━━━ DATA TO EXAMINE
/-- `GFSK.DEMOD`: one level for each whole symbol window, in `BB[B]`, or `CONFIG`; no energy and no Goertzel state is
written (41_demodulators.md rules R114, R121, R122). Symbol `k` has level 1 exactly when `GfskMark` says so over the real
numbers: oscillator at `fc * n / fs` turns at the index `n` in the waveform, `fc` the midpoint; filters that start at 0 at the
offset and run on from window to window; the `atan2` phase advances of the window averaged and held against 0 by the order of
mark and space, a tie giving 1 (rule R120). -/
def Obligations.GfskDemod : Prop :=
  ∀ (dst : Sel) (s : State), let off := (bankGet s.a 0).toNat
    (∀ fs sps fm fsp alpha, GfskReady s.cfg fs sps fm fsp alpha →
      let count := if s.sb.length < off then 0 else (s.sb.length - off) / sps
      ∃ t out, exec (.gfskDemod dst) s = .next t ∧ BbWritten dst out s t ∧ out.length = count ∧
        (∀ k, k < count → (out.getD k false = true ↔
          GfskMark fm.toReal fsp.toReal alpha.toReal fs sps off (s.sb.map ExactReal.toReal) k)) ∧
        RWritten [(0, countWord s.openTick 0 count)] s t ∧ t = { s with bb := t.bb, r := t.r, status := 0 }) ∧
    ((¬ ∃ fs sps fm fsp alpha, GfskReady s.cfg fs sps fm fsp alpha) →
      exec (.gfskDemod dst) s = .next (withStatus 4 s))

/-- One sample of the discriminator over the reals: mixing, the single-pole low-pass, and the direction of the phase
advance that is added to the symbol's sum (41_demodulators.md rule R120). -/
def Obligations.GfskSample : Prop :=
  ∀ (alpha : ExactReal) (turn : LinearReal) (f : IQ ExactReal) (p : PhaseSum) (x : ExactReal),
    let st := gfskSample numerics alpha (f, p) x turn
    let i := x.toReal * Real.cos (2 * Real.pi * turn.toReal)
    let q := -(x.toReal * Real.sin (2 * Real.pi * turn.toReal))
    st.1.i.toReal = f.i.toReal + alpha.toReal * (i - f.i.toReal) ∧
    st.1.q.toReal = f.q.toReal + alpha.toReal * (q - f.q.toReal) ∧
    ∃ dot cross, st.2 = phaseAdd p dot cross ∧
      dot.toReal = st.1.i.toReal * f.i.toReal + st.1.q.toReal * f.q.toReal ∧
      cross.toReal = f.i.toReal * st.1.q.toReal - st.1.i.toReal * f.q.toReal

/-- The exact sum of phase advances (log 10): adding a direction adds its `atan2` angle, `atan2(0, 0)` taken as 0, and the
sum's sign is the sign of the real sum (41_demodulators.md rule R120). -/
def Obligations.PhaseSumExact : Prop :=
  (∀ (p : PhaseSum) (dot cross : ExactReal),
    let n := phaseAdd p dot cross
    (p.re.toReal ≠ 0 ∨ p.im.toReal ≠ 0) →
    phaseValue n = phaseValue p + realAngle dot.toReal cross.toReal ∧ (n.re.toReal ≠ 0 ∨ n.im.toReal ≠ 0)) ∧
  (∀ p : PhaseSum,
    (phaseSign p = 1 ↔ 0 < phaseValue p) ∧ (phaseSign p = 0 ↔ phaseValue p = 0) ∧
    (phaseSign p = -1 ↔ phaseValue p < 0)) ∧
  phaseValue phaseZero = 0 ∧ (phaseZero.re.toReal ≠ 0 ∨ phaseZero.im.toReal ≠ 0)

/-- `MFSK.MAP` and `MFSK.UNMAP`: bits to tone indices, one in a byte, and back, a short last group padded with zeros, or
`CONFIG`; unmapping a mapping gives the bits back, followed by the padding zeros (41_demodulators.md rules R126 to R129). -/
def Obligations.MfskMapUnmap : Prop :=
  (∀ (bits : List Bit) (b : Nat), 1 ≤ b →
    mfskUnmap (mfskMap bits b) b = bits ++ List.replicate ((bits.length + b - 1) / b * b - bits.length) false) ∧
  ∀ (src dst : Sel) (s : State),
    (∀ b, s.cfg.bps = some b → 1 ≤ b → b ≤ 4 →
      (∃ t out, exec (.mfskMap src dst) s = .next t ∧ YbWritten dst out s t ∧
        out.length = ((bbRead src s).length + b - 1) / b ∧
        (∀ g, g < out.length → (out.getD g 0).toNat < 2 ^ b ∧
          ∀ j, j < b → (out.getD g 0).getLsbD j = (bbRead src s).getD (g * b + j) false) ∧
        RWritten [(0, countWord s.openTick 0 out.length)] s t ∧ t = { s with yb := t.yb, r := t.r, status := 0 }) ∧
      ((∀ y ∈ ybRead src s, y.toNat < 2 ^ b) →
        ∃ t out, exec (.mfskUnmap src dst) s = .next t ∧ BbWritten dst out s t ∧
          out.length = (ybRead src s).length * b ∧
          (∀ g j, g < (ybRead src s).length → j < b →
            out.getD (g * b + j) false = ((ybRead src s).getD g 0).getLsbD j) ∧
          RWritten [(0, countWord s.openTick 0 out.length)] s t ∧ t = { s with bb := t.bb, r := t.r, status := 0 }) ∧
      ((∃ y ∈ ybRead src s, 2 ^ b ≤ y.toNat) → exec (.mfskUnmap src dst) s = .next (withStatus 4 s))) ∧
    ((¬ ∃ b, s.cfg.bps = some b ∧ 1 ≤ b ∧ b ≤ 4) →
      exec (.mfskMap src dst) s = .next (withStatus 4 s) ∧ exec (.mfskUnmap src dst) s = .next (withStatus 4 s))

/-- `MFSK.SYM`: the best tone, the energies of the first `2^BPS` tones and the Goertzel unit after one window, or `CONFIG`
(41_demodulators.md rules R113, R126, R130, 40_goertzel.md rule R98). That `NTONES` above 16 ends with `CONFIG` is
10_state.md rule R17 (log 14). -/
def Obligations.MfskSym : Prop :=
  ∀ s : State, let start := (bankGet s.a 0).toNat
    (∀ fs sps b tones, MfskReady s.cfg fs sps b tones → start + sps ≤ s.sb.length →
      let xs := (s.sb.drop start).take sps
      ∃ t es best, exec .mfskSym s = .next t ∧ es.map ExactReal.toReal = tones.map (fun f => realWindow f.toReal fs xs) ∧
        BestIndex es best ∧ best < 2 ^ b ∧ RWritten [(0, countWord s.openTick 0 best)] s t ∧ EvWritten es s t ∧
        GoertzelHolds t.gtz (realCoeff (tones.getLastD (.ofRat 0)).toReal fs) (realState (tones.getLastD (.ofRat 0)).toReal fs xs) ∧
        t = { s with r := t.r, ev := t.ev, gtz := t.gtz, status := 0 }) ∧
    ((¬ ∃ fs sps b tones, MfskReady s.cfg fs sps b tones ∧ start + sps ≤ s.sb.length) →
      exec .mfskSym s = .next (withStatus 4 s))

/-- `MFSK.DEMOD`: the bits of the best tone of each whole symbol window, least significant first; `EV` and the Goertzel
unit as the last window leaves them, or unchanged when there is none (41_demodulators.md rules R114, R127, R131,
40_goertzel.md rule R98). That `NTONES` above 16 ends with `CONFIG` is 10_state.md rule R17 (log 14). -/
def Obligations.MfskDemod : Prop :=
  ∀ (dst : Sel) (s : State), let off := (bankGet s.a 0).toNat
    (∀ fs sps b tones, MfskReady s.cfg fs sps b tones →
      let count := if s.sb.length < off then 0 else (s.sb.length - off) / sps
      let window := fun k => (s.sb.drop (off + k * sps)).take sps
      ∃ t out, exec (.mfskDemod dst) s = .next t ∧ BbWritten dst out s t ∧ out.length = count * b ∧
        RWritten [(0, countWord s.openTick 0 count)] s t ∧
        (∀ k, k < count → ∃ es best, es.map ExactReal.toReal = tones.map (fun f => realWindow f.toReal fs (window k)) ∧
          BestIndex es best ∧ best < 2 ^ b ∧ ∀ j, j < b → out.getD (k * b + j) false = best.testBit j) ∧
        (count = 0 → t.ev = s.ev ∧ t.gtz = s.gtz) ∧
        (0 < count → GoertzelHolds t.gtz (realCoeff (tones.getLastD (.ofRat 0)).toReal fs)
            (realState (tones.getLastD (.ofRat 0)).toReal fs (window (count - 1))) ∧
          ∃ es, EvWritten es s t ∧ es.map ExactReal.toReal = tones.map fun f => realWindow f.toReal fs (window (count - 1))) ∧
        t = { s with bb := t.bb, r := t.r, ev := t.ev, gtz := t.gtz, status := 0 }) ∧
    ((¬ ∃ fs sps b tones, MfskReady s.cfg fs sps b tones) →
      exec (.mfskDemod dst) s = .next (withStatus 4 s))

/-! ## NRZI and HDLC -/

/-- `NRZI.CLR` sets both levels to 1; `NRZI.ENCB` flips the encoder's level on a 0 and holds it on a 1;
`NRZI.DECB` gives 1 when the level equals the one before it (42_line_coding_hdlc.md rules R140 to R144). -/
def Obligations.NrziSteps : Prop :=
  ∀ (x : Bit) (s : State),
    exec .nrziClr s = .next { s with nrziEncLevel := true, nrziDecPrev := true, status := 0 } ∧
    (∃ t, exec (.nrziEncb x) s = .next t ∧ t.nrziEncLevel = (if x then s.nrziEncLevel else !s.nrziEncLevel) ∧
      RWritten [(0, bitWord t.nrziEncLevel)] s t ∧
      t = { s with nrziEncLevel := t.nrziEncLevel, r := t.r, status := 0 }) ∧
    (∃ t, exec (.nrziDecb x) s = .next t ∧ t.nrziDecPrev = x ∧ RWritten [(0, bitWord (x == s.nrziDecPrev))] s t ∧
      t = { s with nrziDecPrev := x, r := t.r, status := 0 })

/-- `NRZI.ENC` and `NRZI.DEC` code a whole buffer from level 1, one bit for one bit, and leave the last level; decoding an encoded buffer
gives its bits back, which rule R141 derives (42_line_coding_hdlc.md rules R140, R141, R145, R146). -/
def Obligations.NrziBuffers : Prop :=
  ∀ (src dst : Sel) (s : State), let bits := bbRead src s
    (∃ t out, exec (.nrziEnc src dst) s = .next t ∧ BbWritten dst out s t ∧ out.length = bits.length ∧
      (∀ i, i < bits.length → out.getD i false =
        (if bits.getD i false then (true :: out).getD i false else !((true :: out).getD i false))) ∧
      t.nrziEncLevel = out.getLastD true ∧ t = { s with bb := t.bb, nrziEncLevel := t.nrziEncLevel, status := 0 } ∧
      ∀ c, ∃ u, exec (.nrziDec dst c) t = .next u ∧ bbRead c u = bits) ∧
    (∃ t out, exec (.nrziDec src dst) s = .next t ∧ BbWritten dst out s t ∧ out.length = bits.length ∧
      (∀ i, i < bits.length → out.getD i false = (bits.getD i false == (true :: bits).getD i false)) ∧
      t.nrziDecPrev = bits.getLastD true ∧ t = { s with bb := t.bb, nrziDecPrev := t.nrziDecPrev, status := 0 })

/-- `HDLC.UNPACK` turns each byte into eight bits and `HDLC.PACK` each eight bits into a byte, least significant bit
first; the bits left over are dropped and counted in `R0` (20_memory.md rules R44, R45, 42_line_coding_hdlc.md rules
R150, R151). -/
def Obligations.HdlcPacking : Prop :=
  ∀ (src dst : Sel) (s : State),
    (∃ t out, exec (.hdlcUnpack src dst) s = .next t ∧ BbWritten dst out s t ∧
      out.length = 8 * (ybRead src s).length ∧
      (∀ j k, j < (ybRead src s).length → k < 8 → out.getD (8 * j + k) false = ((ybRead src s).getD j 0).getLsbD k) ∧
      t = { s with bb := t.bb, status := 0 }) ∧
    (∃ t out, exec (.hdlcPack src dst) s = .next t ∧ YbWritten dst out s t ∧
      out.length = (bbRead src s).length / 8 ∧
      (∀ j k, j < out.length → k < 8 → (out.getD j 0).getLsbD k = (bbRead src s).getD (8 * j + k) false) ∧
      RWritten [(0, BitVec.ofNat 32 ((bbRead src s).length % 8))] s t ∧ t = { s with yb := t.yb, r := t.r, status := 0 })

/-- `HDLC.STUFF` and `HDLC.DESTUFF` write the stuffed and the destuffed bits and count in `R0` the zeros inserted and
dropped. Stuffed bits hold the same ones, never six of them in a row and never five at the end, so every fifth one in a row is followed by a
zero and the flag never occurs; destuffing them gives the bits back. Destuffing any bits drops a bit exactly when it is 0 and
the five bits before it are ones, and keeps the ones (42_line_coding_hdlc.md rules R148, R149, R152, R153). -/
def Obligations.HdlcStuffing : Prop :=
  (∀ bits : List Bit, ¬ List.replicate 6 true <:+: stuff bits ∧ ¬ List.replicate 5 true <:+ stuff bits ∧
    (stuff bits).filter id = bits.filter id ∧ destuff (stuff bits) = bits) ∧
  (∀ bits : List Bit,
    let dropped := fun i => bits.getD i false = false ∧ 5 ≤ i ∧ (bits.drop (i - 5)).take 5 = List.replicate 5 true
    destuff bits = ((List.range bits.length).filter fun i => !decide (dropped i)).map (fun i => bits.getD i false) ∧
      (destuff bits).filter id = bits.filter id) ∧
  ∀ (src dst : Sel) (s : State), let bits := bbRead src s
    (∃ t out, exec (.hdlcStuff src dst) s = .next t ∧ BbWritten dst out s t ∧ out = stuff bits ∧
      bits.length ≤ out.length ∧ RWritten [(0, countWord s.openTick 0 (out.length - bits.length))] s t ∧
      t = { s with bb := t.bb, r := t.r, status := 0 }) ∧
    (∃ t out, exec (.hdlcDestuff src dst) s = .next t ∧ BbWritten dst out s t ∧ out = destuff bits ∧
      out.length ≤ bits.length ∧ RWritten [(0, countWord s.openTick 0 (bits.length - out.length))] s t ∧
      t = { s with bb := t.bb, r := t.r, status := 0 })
━━━━━━
§ **PROBLEM TO WORK ON**: Search the entries above for "realState". Show every line that has it.

§ **WRITTEN REPLY**:
        GoertzelHolds t.gtz (realCoeff (tones.getLastD (.ofRat 0)).toReal fs) (realState (tones.getLastD (.ofRat 0)).toReal fs xs) ∧
            (realState (tones.getLastD (.ofRat 0)).toReal fs (window (count - 1))) ∧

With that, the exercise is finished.